### Task objective
Every line of the records below that holds the word "halted" belongs in the answer.

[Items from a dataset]
•••
@[simp] theorem State.setPc_cpu_a (s : State) (w : Word) : (s.setPc w).cpu.a = s.cpu.a := rfl
@[simp] theorem State.setPc_cpu_f (s : State) (w : Word) : (s.setPc w).cpu.f = s.cpu.f := rfl
@[simp] theorem State.setPc_cpu_b (s : State) (w : Word) : (s.setPc w).cpu.b = s.cpu.b := rfl
@[simp] theorem State.setPc_cpu_c (s : State) (w : Word) : (s.setPc w).cpu.c = s.cpu.c := rfl
@[simp] theorem State.setPc_cpu_d (s : State) (w : Word) : (s.setPc w).cpu.d = s.cpu.d := rfl
@[simp] theorem State.setPc_cpu_e (s : State) (w : Word) : (s.setPc w).cpu.e = s.cpu.e := rfl
@[simp] theorem State.setPc_cpu_h (s : State) (w : Word) : (s.setPc w).cpu.h = s.cpu.h := rfl
@[simp] theorem State.setPc_cpu_l (s : State) (w : Word) : (s.setPc w).cpu.l = s.cpu.l := rfl
@[simp] theorem State.setPc_cpu_sp (s : State) (w : Word) : (s.setPc w).cpu.sp = s.cpu.sp := rfl
@[simp] theorem State.setPc_cpu_pc (s : State) (w : Word) : (s.setPc w).cpu.pc = w := rfl
@[simp] theorem State.setPc_cpu_ime (s : State) (w : Word) : (s.setPc w).cpu.ime = s.cpu.ime := rfl
@[simp] theorem State.setPc_cpu_imeDelay (s : State) (w : Word) : (s.setPc w).cpu.imeDelay = s.cpu.imeDelay := rfl
@[simp] theorem State.setPc_cpu_halted (s : State) (w : Word) : (s.setPc w).cpu.halted = s.cpu.halted := rfl
@[simp] theorem State.setPc_cpu_stopped (s : State) (w : Word) : (s.setPc w).cpu.stopped = s.cpu.stopped := rfl
@[simp] theorem State.setPc_cpu_haltBug (s : State) (w : Word) : (s.setPc w).cpu.haltBug = s.cpu.haltBug := rfl
@[simp] theorem State.setPc_cpu_dmaStall (s : State) (w : Word) : (s.setPc w).cpu.dmaStall = s.cpu.dmaStall := rfl
@[simp] theorem State.setPc_cpu_fatal (s : State) (w : Word) : (s.setPc w).cpu.fatal = s.cpu.fatal := rfl
@[simp] theorem State.setPc_cpu_cycles (s : State) (w : Word) : (s.setPc w).cpu.cycles = s.cpu.cycles := rfl
@[simp] theorem State.setPc_cpu_opAddr (s : State) (w : Word) : (s.setPc w).cpu.opAddr = s.cpu.opAddr := rfl
@[simp] theorem State.setPc_ie (s : State) (w : Word) : (s.setPc w).ie = s.ie := rfl
@[simp] theorem State.setPc_intf (s : State) (w : Word) : (s.setPc w).intf = s.intf := rfl
@[simp] theorem State.setPc_p1 (s : State) (w : Word) : (s.setPc w).p1 = s.p1 := rfl
@[simp] theorem State.setPc_timer (s : State) (w : Word) : (s.setPc w).timer = s.timer := rfl
@[simp] theorem State.setPc_serial (s : State) (w : Word) : (s.setPc w).serial = s.serial := rfl
@[simp] theorem State.setPc_ppu (s : State) (w : Word) : (s.setPc w).ppu = s.ppu := rfl
@[simp] theorem State.setPc_apu (s : State) (w : Word) : (s.setPc w).apu = s.apu := rfl
@[simp] theorem State.setPc_cart (s : State) (w : Word) : (s.setPc w).cart = s.cart := rfl
@[simp] theorem State.setPc_vram (s : State) (w : Word) : (s.setPc w).vram = s.vram := rfl
@[simp] theorem State.setPc_wram (s : State) (w : Word) : (s.setPc w).wram = s.wram := rfl
@[simp] theorem State.setPc_oam (s : State) (w : Word) : (s.setPc w).oam = s.oam := rfl
@[simp] theorem State.setPc_hram (s : State) (w : Word) : (s.setPc w).hram = s.hram := rfl
@[simp] theorem State.setPc_buttons (s : State) (w : Word) : (s.setPc w).buttons = s.buttons := rfl
@[simp] theorem State.setPc_buttonsPrev (s : State) (w : Word) : (s.setPc w).buttonsPrev = s.buttonsPrev := rfl
@[simp] theorem State.setPc_stopRequested (s : State) (w : Word) : (s.setPc w).stopRequested = s.stopRequested := rfl
@[simp] theorem State.setPc_ended (s : State) (w : Word) : (s.setPc w).ended = s.ended := rfl
@[simp] theorem State.setPc_tCycles (s : State) (w : Word) : (s.setPc w).tCycles = s.tCycles := rfl
@[simp] theorem State.setPc_params (s : State) (w : Word) : (s.setPc w).params = s.params := rfl

@[simp] theorem State.setSp_cpu_a (s : State) (w : Word) : (s.setSp w).cpu.a = s.cpu.a := rfl
@[simp] theorem State.setSp_cpu_f (s : State) (w : Word) : (s.setSp w).cpu.f = s.cpu.f := rfl
@[simp] theorem State.setSp_cpu_b (s : State) (w : Word) : (s.setSp w).cpu.b = s.cpu.b := rfl
@[simp] theorem State.setSp_cpu_c (s : State) (w : Word) : (s.setSp w).cpu.c = s.cpu.c := rfl
@[simp] theorem State.setSp_cpu_d (s : State) (w : Word) : (s.setSp w).cpu.d = s.cpu.d := rfl
@[simp] theorem State.setSp_cpu_e (s : State) (w : Word) : (s.setSp w).cpu.e = s.cpu.e := rfl
@[simp] theorem State.setSp_cpu_h (s : State) (w : Word) : (s.setSp w).cpu.h = s.cpu.h := rfl
@[simp] theorem State.setSp_cpu_l (s : State) (w : Word) : (s.setSp w).cpu.l = s.cpu.l := rfl
@[simp] theorem State.setSp_cpu_sp (s : State) (w : Word) : (s.setSp w).cpu.sp = w := rfl
@[simp] theorem State.setSp_cpu_pc (s : State) (w : Word) : (s.setSp w).cpu.pc = s.cpu.pc := rfl
@[simp] theorem State.setSp_cpu_ime (s : State) (w : Word) : (s.setSp w).cpu.ime = s.cpu.ime := rfl
@[simp] theorem State.setSp_cpu_imeDelay (s : State) (w : Word) : (s.setSp w).cpu.imeDelay = s.cpu.imeDelay := rfl
@[simp] theorem State.setSp_cpu_halted (s : State) (w : Word) : (s.setSp w).cpu.halted = s.cpu.halted := rfl
@[simp] theorem State.setSp_cpu_stopped (s : State) (w : Word) : (s.setSp w).cpu.stopped = s.cpu.stopped := rfl
@[simp] theorem State.setSp_cpu_haltBug (s : State) (w : Word) : (s.setSp w).cpu.haltBug = s.cpu.haltBug := rfl
@[simp] theorem State.setSp_cpu_dmaStall (s : State) (w : Word) : (s.setSp w).cpu.dmaStall = s.cpu.dmaStall := rfl
@[simp] theorem State.setSp_cpu_fatal (s : State) (w : Word) : (s.setSp w).cpu.fatal = s.cpu.fatal := rfl
@[simp] theorem State.setSp_cpu_cycles (s : State) (w : Word) : (s.setSp w).cpu.cycles = s.cpu.cycles := rfl
@[simp] theorem State.setSp_cpu_opAddr (s : State) (w : Word) : (s.setSp w).cpu.opAddr = s.cpu.opAddr := rfl
@[simp] theorem State.setSp_ie (s : State) (w : Word) : (s.setSp w).ie = s.ie := rfl
@[simp] theorem State.setSp_intf (s : State) (w : Word) : (s.setSp w).intf = s.intf := rfl
@[simp] theorem State.setSp_p1 (s : State) (w : Word) : (s.setSp w).p1 = s.p1 := rfl
@[simp] theorem State.setSp_timer (s : State) (w : Word) : (s.setSp w).timer = s.timer := rfl
@[simp] theorem State.setSp_serial (s : State) (w : Word) : (s.setSp w).serial = s.serial := rfl
@[simp] theorem State.setSp_ppu (s : State) (w : Word) : (s.setSp w).ppu = s.ppu := rfl
@[simp] theorem State.setSp_apu (s : State) (w : Word) : (s.setSp w).apu = s.apu := rfl
@[simp] theorem State.setSp_cart (s : State) (w : Word) : (s.setSp w).cart = s.cart := rfl
@[simp] theorem State.setSp_vram (s : State) (w : Word) : (s.setSp w).vram = s.vram := rfl
@[simp] theorem State.setSp_wram (s : State) (w : Word) : (s.setSp w).wram = s.wram := rfl
@[simp] theorem State.setSp_oam (s : State) (w : Word) : (s.setSp w).oam = s.oam := rfl
@[simp] theorem State.setSp_hram (s : State) (w : Word) : (s.setSp w).hram = s.hram := rfl
@[simp] theorem State.setSp_buttons (s : State) (w : Word) : (s.setSp w).buttons = s.buttons := rfl
@[simp] theorem State.setSp_buttonsPrev (s : State) (w : Word) : (s.setSp w).buttonsPrev = s.buttonsPrev := rfl
@[simp] theorem State.setSp_stopRequested (s : State) (w : Word) : (s.setSp w).stopRequested = s.stopRequested := rfl
@[simp] theorem State.setSp_ended (s : State) (w : Word) : (s.setSp w).ended = s.ended := rfl
@[simp] theorem State.setSp_tCycles (s : State) (w : Word) : (s.setSp w).tCycles = s.tCycles := rfl
@[simp] theorem State.setSp_params (s : State) (w : Word) : (s.setSp w).params = s.params := rfl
•••
### Answer box
@[simp] theorem State.setPc_cpu_halted (s : State) (w : Word) : (s.setPc w).cpu.halted = s.cpu.halted := rfl
@[simp] theorem State.setSp_cpu_halted (s : State) (w : Word) : (s.setSp w).cpu.halted = s.cpu.halted := rfl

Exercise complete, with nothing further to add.